EXERCISE BRIEF - Lines containing the word "nonceAt" are the ones to copy from the records below.

[Saved data entries]
-- ==== Sys2Proof/Machine/Security.lean ====
section
/-! DEFINITION. Nonces, tokens, the owner, attestation and the clearing of fences (R389 to R406, R417, R441). -/

namespace Sys2Proof.Machine

/-! ## Identity keys (R389) -/

/-- The identity key pairs are derived from the sealed seed. -/
def State.deriveKeys (s : State) : State :=
  let ml := Config.mlDsaKeyGen (hkdf Config.seed "KG2 ID ML-DSA-65")
  { s with sec := { s.sec with edKey := hkdf Config.seed "KG2 ID Ed25519", mlPublic := ml.1, mlKey := ml.2 } }

/-! ## The nonce (R399, R441) -/

/-- A nonce is drawn: 256 random bits. -/
def State.drawNonce (s : State) : State :=
  let w (k : Nat) : BitVec 64 := Config.random (s.free + k)
  { s with sec := { s.sec with nonce := some (w 3 ++ w 2 ++ w 1 ++ w 0), nonceAt := s.time } }.drawn 4

/-- NEW_NONCE. -/
def execNewNonce (p : Path) (s : State) : Out := if s.served p then .next s.drawNonce else .next s

/-- 10 minutes have passed since the nonce was drawn (R399). -/
def State.nonceOld (s : State) : Bool := decide (s.sec.nonceAt + 600000000000 ≤ s.time)

/-- NONCE_EXPIRY: 10 minutes after it was drawn the nonce is invalid. -/
def execNonceExpiry (s : State) : Out :=
  if s.nonceOld then .next { s with sec := { s.sec with nonce := none } } else .next s

/-- A read of SEC_NONCE0 on a path latches the other three there. -/
def State.latchNonce (s : State) (p : Path) : State :=
  { s with sec := { s.sec with latched := s.sec.latched.set (pathNum p) (s.sec.nonce.getD 0) } }

/-- NONCE_READ. -/
def execNonceRead (p : Path) (s : State) : Out :=
  if !s.served p then .next s
  else .next ((s.latchNonce p).answer (.value ((s.sec.nonce.getD 0).truncate 64)))

/-! ## The end of a token (R401) -/

/-- A debug token ends: what DEBUG and FAULT_INJ had enabled is switched off, and TOKEN_END is appended. -/
def State.endToken (s : State) : State :=
  if s.sec.token.isNone then s
  else
    let s : State := { s with sec := { s.sec with token := none } }
    let s := forEach (upTo 8) (fun s l => (s.setFld .rowCtrlSrFixed l 0).setFld .calCtrlUseFactory l 0) s
    let s := forEach (upTo 4) (fun s b => s.setFld .monTestCont b 0) s
    ((s.setFld .cxlInjCtrlMode 0 0).setFld .fltHnxCtrlMode 0 0).journal .tokenEnd []

/-- TOKEN_END: a write of 1 to SEC_TOKEN_CTRL.END. -/
def execTokenEnd (p : Path) (s : State) : Out := if s.served p then .next s.endToken else .next s

/-- TOKEN_EXPIRY, at the device time at which the token expires. -/
def execTokenExpiry (s : State) : Out :=
  if s.sec.token.any fun t => decide (t.expiry ≤ s.time) then .next s.endToken else .next s

/-! ## Tokens (R398, R400) -/

/-- A number in the token buffer. -/
def State.tokenNat (s : State) (o n : Nat) : Nat := leNat (memBytes s.sec.buf o n)

/-- KIND of the submitted token. -/
def State.tokenKind (s : State) : Nat := s.tokenNat 7 1

/-- Format and reserved fields of the token in the buffer (R398). -/
def State.tokenFormat (s : State) : Bool :=
  let k := s.tokenKind
  let dur := s.tokenNat 80 4
  s.tokenNat 0 4 == 0x4B475431 && s.tokenNat 4 2 == 1 && decide (s.tokenNat 6 1 ≤ 1) && decide (k ≤ 2) &&
  (k != 0 || s.tokenNat 8 8 / 4 == 0) && (if k = 0 then decide (60 ≤ dur) && decide (dur ≤ 86400) else dur == 0) &&
  s.tokenNat 84 4 == (if k = 1 then 1984 else 0) && s.tokenNat 88 40 == 0

/-- An owner is enrolled whose keys are known (R396). -/
def State.ownerKnown (s : State) : Bool := s.ownerEnrolled && s.flash.owner.isSome

/-- Whether R391 and R396 allow the key class for the token's kind. A release while no owner is enrolled is refused here
(log entry 68). -/
def State.tokenClass (s : State) : Bool :=
  let c := s.tokenNat 6 1
  match s.tokenKind with
  | 0 => if s.ownerEnrolled then c == 1 else c == 0
  | 1 => c == 1 && !s.ownerEnrolled && decide (s.sec.ownFuses < 32)
  | _ => s.ownerEnrolled

/-- The first failing check of R400, 0 for none. A class 1 token needs keys that are known, its own where it enrols. -/
def State.checkToken (s : State) (sig : Verdict) (digestOk : Bool) : Nat :=
  if !s.tokenFormat then 1
  else if !digestOk then 2
  else if s.nonceOld || s.sec.nonce.all fun n => n.toNat != s.tokenNat 48 32 then 3
  else if !s.tokenClass then 4
  else if !(sig.ed && sig.ml) || (s.tokenNat 6 1 == 1 && s.tokenKind != 1 && !s.ownerKnown) then 5
  else 0

/-- A refused token: its code, the counts, and a SIG_FAIL record where a signature failed (R392). -/
def State.refuseToken (s : State) (code : Nat) (sig : Verdict) : State :=
  let s : State := { s with sec := { s.sec with tokenResult := code } }.bump .secFailCntToken
  let fails := boolNat (!sig.ed) + 2 * boolNat (!sig.ml)
  if code = 5 then s.sigFail (if s.tokenKind = 0 then 3 else if s.tokenKind = 2 then 4 else 5) (if fails = 0 then 3 else fails)
  else s

/-- An accepted debug token (R400): it replaces any active one. -/
def State.acceptDebug (s : State) : State :=
  { s with sec := { s.sec with
      token := some { perms := BitVec.ofNat 64 (s.tokenNat 8 8), expiry := s.time + s.tokenNat 80 4 * 1000000000 } } }

/-- An accepted enrolment or release (R396): a fuse, the owner record with the keys of the payload, the journal, the verified
bundles. -/
def State.acceptOwner (s : State) (enrol : Bool) : State :=
  let s : State := { s with sec := { s.sec with ownFuses := s.sec.ownFuses + 1 },
                            flash := { s.flash with owner := if enrol then some (memBytes s.sec.buf 128 1984) else none } }
  let s := s.journal (if enrol then .ownerEnrol else .ownerRelease) [s.sec.ownFuses]
  { s with sec := { s.sec with verified := [] } }

/-- The token in the buffer is submitted (R398, R400): of a kind out of range, any row's command answers. -/
def State.submitToken (s : State) (kind : Nat) (sig : Verdict) (digestOk : Bool) : State :=
  if !s.boot.on || (s.tokenKind ≠ kind && decide (s.tokenKind ≤ 2)) then s
  else match s.checkToken sig digestOk with
  | 0 =>
    let s : State := { s with sec := { s.sec with tokenResult := 0, nonce := none } }
    let s := s.journal .tokenAccept [kind, s.tokenNat 8 8, s.tokenNat 80 4]
    if kind = 0 then s.acceptDebug else s.acceptOwner (kind == 1)
  | code => s.refuseToken code sig

/-- TOKEN_DEBUG. -/
def execTokenDebug (p : Path) (sig : Verdict) (digestOk : Bool) (s : State) : Out :=
  if s.served p then .next (s.submitToken 0 sig digestOk) else .next s

/-- OWNER_ENROL. -/
def execOwnerEnrol (p : Path) (sig : Verdict) (digestOk : Bool) (s : State) : Out :=
  if s.served p then .next (s.submitToken 1 sig digestOk) else .next s

/-- OWNER_RELEASE. -/
def execOwnerRelease (p : Path) (sig : Verdict) (digestOk : Bool) (s : State) : Out :=
  if s.served p then .next (s.submitToken 2 sig digestOk) else .next s

/-! ## Clearing a fence (R417) -/

/-- The fence of a lattice is cleared: DARK, journalled and logged, the counts of R48 from zero, and the target
followed. -/
def State.clearFence (s : State) (l : Nat) : State :=
  if (s.lat l).state ≠ .fenced then s
  else
    let s := (s.enterLat l .dark 0 (s.lat l).cause).journal .fenceClear [l, s.time]
    let s := s.event .evtFenceClear .lattice l noCtx []
    let s := s.modLat l fun x => { x with suspectEntries := [], selfFails := [], fencePending := 0 }
    let s := if s.latTarget l = .serving then s.startOutage l else s
    s.retarget l 1

/-- A write of MGT_FENCE_CTRL.CLEAR: from the host only under a debug token. -/
def State.writeFenceClear (s : State) (p : Path) (v : Nat) : State :=
  if isHost p && !s.tokenPerm 0 then s.refuse p (Reg.mgtFenceCtrl.addr 0) v
  else forEach ((upTo 8).filter (bitOf v ·)) (fun s l => s.clearFence l) s

/-- FENCE_CLEAR. -/
def execFenceClear (p : Path) (v : BitVec 8) (s : State) : Out :=
  if !s.served p then .next s else .next (s.writeFenceClear p v.toNat)

/-! ## Attestation (R403 to R405) -/

/-- Index of an SPDM connection. -/
def connNum : Conn → Nat
  | .doe => 0
  | .i3c => 1
  | .vdm => 2

def State.spdm (s : State) (c : Conn) : Spdm := s.mgmt.spdm.getD (connNum c) Spdm.reset
def State.setSpdm (s : State) (c : Conn) (x : Spdm) : State :=
  { s with mgmt := { s.mgmt with spdm := s.mgmt.spdm.set (connNum c) x } }

/-- SPDM error codes of DSP0274 (PRESUMED, log entry 69). -/
def spdmInvalid : Nat := 0x01
def spdmBusy : Nat := 0x03
def spdmUnexpected : Nat := 0x04
def spdmLarge : Nat := 0x0F

/-- A request on a connection: no answer where the connection does not reach the device; Busy between steps 3 and 5 of a
warm restart (R403); UnexpectedRequest where `ok` fails; else `f`. Every request but CHUNK_GET ends the place of
COUNTERSIGN. -/
def State.spdmRun (s : State) (c : Conn) (ok : Spdm → Bool) (f : State → Spdm → State) : State :=
  if !s.boot.on || (c != .i3c && s.cxl.state != .l0) then s
  else if s.boot.mgmtDown then s.answer (.error spdmBusy)
  else
    let x := s.spdm c
    let x' := { x with signed := false }
    if !ok x then (s.setSpdm c x').answer (.error spdmUnexpected) else f s x'

/-- A response whose content the SPDM specification defines: free bytes. -/
def State.attestReply (s : State) (kind : Nat) : State :=
  (s.answer (.data (Config.attest kind s.free) false)).drawn 1

/-- A response with an Ed25519 signature by the device key behind. -/
def State.signedReply (s : State) (d : List Byte) : State :=
  (s.answer (.data (d ++ Config.edSign s.sec.edKey s.free) false)).drawn 1

/-- GET_VERSION: the connection starts again. -/
def execGetVersion (c : Conn) (s : State) : Out :=
  .next (s.spdmRun c (fun _ => true) fun s _ => (s.setSpdm c { Spdm.reset with versionGot := true }).attestReply 0)

/-- GET_CAPABILITIES: CERT_CAP, CHAL_CAP, MEAS_CAP with signature, MEAS_FRESH_CAP, CHUNK_CAP. -/
def execGetCapabilities (c : Conn) (s : State) : Out :=
  .next (s.spdmRun c (·.versionGot) fun s x => (s.setSpdm c { x with capsGot := true }).attestReply 1)

/-- NEGOTIATE_ALGORITHMS: Ed25519 and SHA-384, where the requester offers both. -/
def execNegotiateAlgorithms (c : Conn) (ed25519 sha384 : Bool) (s : State) : Out :=
  .next (s.spdmRun c (·.capsGot) fun s x =>
    if ed25519 && sha384 then (s.setSpdm c { x with negotiated := true }).attestReply 2
    else (s.setSpdm c x).answer (.error spdmInvalid))

/-- GET_DIGESTS: the digest of slot 0. -/
def execGetDigests (c : Conn) (s : State) : Out :=
  .next (s.spdmRun c (·.negotiated) fun s x => (s.setSpdm c x).answer (.data (Config.attest 3 0) false))

/-- GET_CERTIFICATE: part of the Ed25519 chain of slot 0. -/
def execGetCertificate (c : Conn) (slot off len : Nat) (s : State) : Out :=
  .next (s.spdmRun c (·.negotiated) fun s x =>
    (s.setSpdm c x).answer (if slot = 0 then .data (((Config.attest 4 0).drop off).take len) false else .error spdmInvalid))

/-- CHALLENGE: a signed CHALLENGE_AUTH over slot 0. -/
def execChallenge (c : Conn) (slot : Nat) (_nonce : BitVec 256) (s : State) : Out :=
  .next (s.spdmRun c (·.negotiated) fun s x =>
    if slot = 0 then (s.setSpdm c { x with signed := true }).signedReply (Config.attest 5 s.free)
    else (s.setSpdm c x).answer (.error spdmInvalid))

/-- Measurement block 5 (R404): 16 raw bytes. The flags share byte 11 (DEDUCED, log entry 70). -/
def State.block5 (s : State) : List Byte :=
  let t := s.sec.token
  leBytes 1 s.sec.svn ++ leBytes 1 s.sec.ownFuses ++ leBytes 1 (boolNat t.isSome) ++
  leBytes 8 ((t.map fun t => t.perms.toNat).getD 0) ++
  leBytes 1 (boolNat s.boot.fwFallback + 2 * boolNat s.boot.cfgFallback) ++ leBytes 4 0

/-- The firmware of a slot. -/
def State.fwOf (s : State) (k : Nat) : Option FwImage := if k = 0 then s.flash.fwA else s.flash.fwB

/-- The configuration of a slot. -/
def State.cfgOf (s : State) (k : Nat) : Option CfgImage := if k = 0 then s.flash.cfgA else s.flash.cfgB

/-- Measurement blocks 1 to 4 (R404): digests, of the boot ROM and the firmware manifest free ones, of the firmware and the
configuration image in use those their manifests and prefixes state. -/
def State.digestBlock (s : State) (k : Nat) : List Byte :=
  if k = 0 then Config.attest 10 0
  else if k = 1 then Config.attest 11 s.boot.fwVersion.toNat
  else if k = 2 then ((s.fwOf s.boot.fwSlot).map (·.digest)).getD []
  else ((s.cfgOf s.boot.cfgSlot).map (·.digest)).getD []

/-- GET_MEASUREMENTS: the number of blocks (index 0), one block, or all of them (0xFF); a signed response carries the
signature behind. -/
def execGetMeasurements (c : Conn) (index : Nat) (signed : Bool) (_nonce : BitVec 256) (s : State) : Out :=
  .next (s.spdmRun c (·.negotiated) fun s x =>
    let digests := (upTo 4).map s.digestBlock
    let body : Option (List Byte) := if index = 0 then some [5]
      else if index ≤ 4 then digests[index - 1]?
      else if index = 5 then some s.block5
      else if index = 0xFF then some (digests.flatten ++ s.block5) else none
    match body with
    | none => (s.setSpdm c x).answer (.error spdmInvalid)
    | some d =>
      let s := s.setSpdm c { x with signed := signed }
      if signed then s.signedReply d else s.answer (.data d false))

/-- GET_PQ_CHAIN: part of the ML-DSA-65 chain. -/
def execGetPqChain (c : Conn) (off : BitVec 32) (len : BitVec 16) (s : State) : Out :=
  .next (s.spdmRun c (·.negotiated) fun s x =>
    (s.setSpdm c x).answer (.data (((Config.attest 7 0).drop off.toNat).take len.toNat) false))

/-- COUNTERSIGN: only as the next request after a signed response of the connection; its response is fetched by
CHUNK_GET. -/
def execCountersign (c : Conn) (s : State) : Out :=
  .next (s.spdmRun c (·.signed) fun s x =>
    ((s.setSpdm c { x with large := Config.mlSign s.sec.mlKey s.free, chunk := 0 }).answer (.error spdmLarge)).drawn 1)

/-- CHUNK_GET: the next chunk of a large response. -/
def execChunkGet (c : Conn) (seq : Nat) (s : State) : Out :=
  let signed := (s.spdm c).signed
  .next (s.spdmRun c (fun x => !x.large.isEmpty) fun s x =>
    let n := Config.chunkSize.val + 1
    if seq ≠ x.chunk then (s.setSpdm c { x with signed := signed }).answer (.error spdmInvalid)
    else
      let rest := x.large.drop n
      (s.setSpdm c { x with signed := signed, large := rest, chunk := if rest.isEmpty then 0 else seq + 1 }).answer
        (.data (x.large.take n) false))

end Sys2Proof.Machine
end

YOUR SOLUTION -
  { s with sec := { s.sec with nonce := some (w 3 ++ w 2 ++ w 1 ++ w 0), nonceAt := s.time } }.drawn 4
def State.nonceOld (s : State) : Bool := decide (s.sec.nonceAt + 600000000000 ≤ s.time)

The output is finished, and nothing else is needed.